I put the six-year-old to bed just before bathing posy yet the guilt from this morning continues to follow me like a bad smell. I still can't rid my mind of the image I was met with upon finding Izzy after leaving Daryl. She was curled up in the back corner of the living room rocking back and forth and steadily ignoring Michonne who sat a few meters away looking defeated yet still doing her best to comfort the child. My child. The little girl intrusted to me. I have seldom felt such a pressing sense of shame. 'Never be ashamed.' But I was. I am.

No sooner than I had taken in the scene in front of me, I was tackled by Izzy who clung to me like she thought she would never see me again.

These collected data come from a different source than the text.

-- ==== Sys2Proof/Laws/State.lean ====
section
/-! SUPPORT. One lemma per field per update of State: what each named update leaves in each field. -/

namespace Sys2Proof.Machine

/-! ### clearStaging -/

@[simp] theorem clearStaging_cfg (s : State) : (clearStaging s).cfg = s.cfg := rfl
@[simp] theorem clearStaging_port (s : State) : (clearStaging s).port = s.port := rfl
@[simp] theorem clearStaging_stg (s : State) : (clearStaging s).stg = 0 := rfl
@[simp] theorem clearStaging_stglen (s : State) : (clearStaging s).stglen = 0 := rfl
@[simp] theorem clearStaging_stgovf (s : State) : (clearStaging s).stgovf = false := rfl
@[simp] theorem clearStaging_err (s : State) : (clearStaging s).err = s.err := rfl
@[simp] theorem clearStaging_acc (s : State) : (clearStaging s).acc = s.acc := rfl
@[simp] theorem clearStaging_nbits (s : State) : (clearStaging s).nbits = s.nbits := rfl
@[simp] theorem clearStaging_code (s : State) : (clearStaging s).code = s.code := rfl
@[simp] theorem clearStaging_node (s : State) : (clearStaging s).node = s.node := rfl
@[simp] theorem clearStaging_nextFree (s : State) : (clearStaging s).nextFree = s.nextFree := rfl
@[simp] theorem clearStaging_pos (s : State) : (clearStaging s).pos = s.pos := rfl
@[simp] theorem clearStaging_upState (s : State) : (clearStaging s).upState = s.upState := rfl
@[simp] theorem clearStaging_expected (s : State) : (clearStaging s).expected = s.expected := rfl
@[simp] theorem clearStaging_decoded (s : State) : (clearStaging s).decoded = s.decoded := rfl
@[simp] theorem clearStaging_bitpos (s : State) : (clearStaging s).bitpos = s.bitpos := rfl
@[simp] theorem clearStaging_pkOut (s : State) : (clearStaging s).pkOut = s.pkOut := rfl
@[simp] theorem clearStaging_upOut (s : State) : (clearStaging s).upOut = s.upOut := rfl

/-! ### raise -/

@[simp] theorem raise_cfg (c : ErrCause) (s : State) : (raise c s).cfg = s.cfg := rfl
@[simp] theorem raise_port (c : ErrCause) (s : State) : (raise c s).port = s.port := rfl
@[simp] theorem raise_stg (c : ErrCause) (s : State) : (raise c s).stg = s.stg := rfl
@[simp] theorem raise_stglen (c : ErrCause) (s : State) : (raise c s).stglen = s.stglen := rfl
@[simp] theorem raise_stgovf (c : ErrCause) (s : State) : (raise c s).stgovf = s.stgovf := rfl
@[simp] theorem raise_err (c : ErrCause) (s : State) : (raise c s).err = setErr s.err c := rfl
@[simp] theorem raise_acc (c : ErrCause) (s : State) : (raise c s).acc = s.acc := rfl
@[simp] theorem raise_nbits (c : ErrCause) (s : State) : (raise c s).nbits = s.nbits := rfl
@[simp] theorem raise_code (c : ErrCause) (s : State) : (raise c s).code = s.code := rfl
@[simp] theorem raise_node (c : ErrCause) (s : State) : (raise c s).node = s.node := rfl
@[simp] theorem raise_nextFree (c : ErrCause) (s : State) : (raise c s).nextFree = s.nextFree := rfl
@[simp] theorem raise_pos (c : ErrCause) (s : State) : (raise c s).pos = s.pos := rfl
@[simp] theorem raise_upState (c : ErrCause) (s : State) : (raise c s).upState = s.upState := rfl
@[simp] theorem raise_expected (c : ErrCause) (s : State) : (raise c s).expected = s.expected := rfl
@[simp] theorem raise_decoded (c : ErrCause) (s : State) : (raise c s).decoded = s.decoded := rfl
@[simp] theorem raise_bitpos (c : ErrCause) (s : State) : (raise c s).bitpos = s.bitpos := rfl
@[simp] theorem raise_pkOut (c : ErrCause) (s : State) : (raise c s).pkOut = s.pkOut := rfl
@[simp] theorem raise_upOut (c : ErrCause) (s : State) : (raise c s).upOut = s.upOut := rfl

/-! ### emitPk -/

@[simp] theorem emitPk_cfg (b : Byte) (s : State) : (emitPk b s).cfg = s.cfg := rfl
@[simp] theorem emitPk_port (b : Byte) (s : State) : (emitPk b s).port = s.port := rfl
@[simp] theorem emitPk_stg (b : Byte) (s : State) : (emitPk b s).stg = s.stg := rfl
@[simp] theorem emitPk_stglen (b : Byte) (s : State) : (emitPk b s).stglen = s.stglen := rfl
@[simp] theorem emitPk_stgovf (b : Byte) (s : State) : (emitPk b s).stgovf = s.stgovf := rfl
@[simp] theorem emitPk_err (b : Byte) (s : State) : (emitPk b s).err = s.err := rfl
@[simp] theorem emitPk_acc (b : Byte) (s : State) : (emitPk b s).acc = s.acc := rfl
@[simp] theorem emitPk_nbits (b : Byte) (s : State) : (emitPk b s).nbits = s.nbits := rfl
@[simp] theorem emitPk_code (b : Byte) (s : State) : (emitPk b s).code = s.code := rfl
@[simp] theorem emitPk_node (b : Byte) (s : State) : (emitPk b s).node = s.node := rfl
@[simp] theorem emitPk_nextFree (b : Byte) (s : State) : (emitPk b s).nextFree = s.nextFree := rfl
@[simp] theorem emitPk_pos (b : Byte) (s : State) : (emitPk b s).pos = s.pos := rfl
@[simp] theorem emitPk_upState (b : Byte) (s : State) : (emitPk b s).upState = s.upState := rfl
@[simp] theorem emitPk_expected (b : Byte) (s : State) : (emitPk b s).expected = s.expected := rfl
@[simp] theorem emitPk_decoded (b : Byte) (s : State) : (emitPk b s).decoded = s.decoded := rfl
@[simp] theorem emitPk_bitpos (b : Byte) (s : State) : (emitPk b s).bitpos = s.bitpos := rfl
@[simp] theorem emitPk_pkOut (b : Byte) (s : State) : (emitPk b s).pkOut = s.pkOut ++ [b] := rfl
@[simp] theorem emitPk_upOut (b : Byte) (s : State) : (emitPk b s).upOut = s.upOut := rfl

Her face was botchy and stiff with dried tears and her hair was a mess like she had been pulling at it again. I smoothed it out gently as I held her close, hating myself for hurting her yet again.

The only coherent thing I heard from Izzy during the following hours was an accusatory 'You left!' followed by more tears. Otherwise, we spent the rest of the morning and afternoon in silence save for my repeated apologies that only ever got huff's in response.

I messed up, I know I did. But a part of me, the one I hate to think about, was undeservingly frustrated. Bitter. Cold. Why wasn't Eliza the one her daughter clung to? She is her mother after all. Her. not me. never me. so why wasn't it her hand running through Izzy's bedraggled locks and why was it not she who tucked Izzy in with sweet words and forehead kisses. Izzy should look to her mother for comfort.

but instead, her body rots in tandem along side a dozen other corpses. leaving me and me alone to pick up the pieces of her own, selfish, choice that was letting me live. And it was a choice. She had every opportunity to go home to her daughter, to get her out of that place, but instead she ran. And it is in that decision where I cannot forgive her.

I love Izzy but Fuck me, I'm tired. I am doing my best for her but it's not good enough. I will never be good enough. I will forever be nothing more than a sick imitation of the parent she lost, the parent she needs. But I will still succeed where Eliza failed, because I'm not leaving her. I will not die like she did. I can't afford such a gift of cowardice.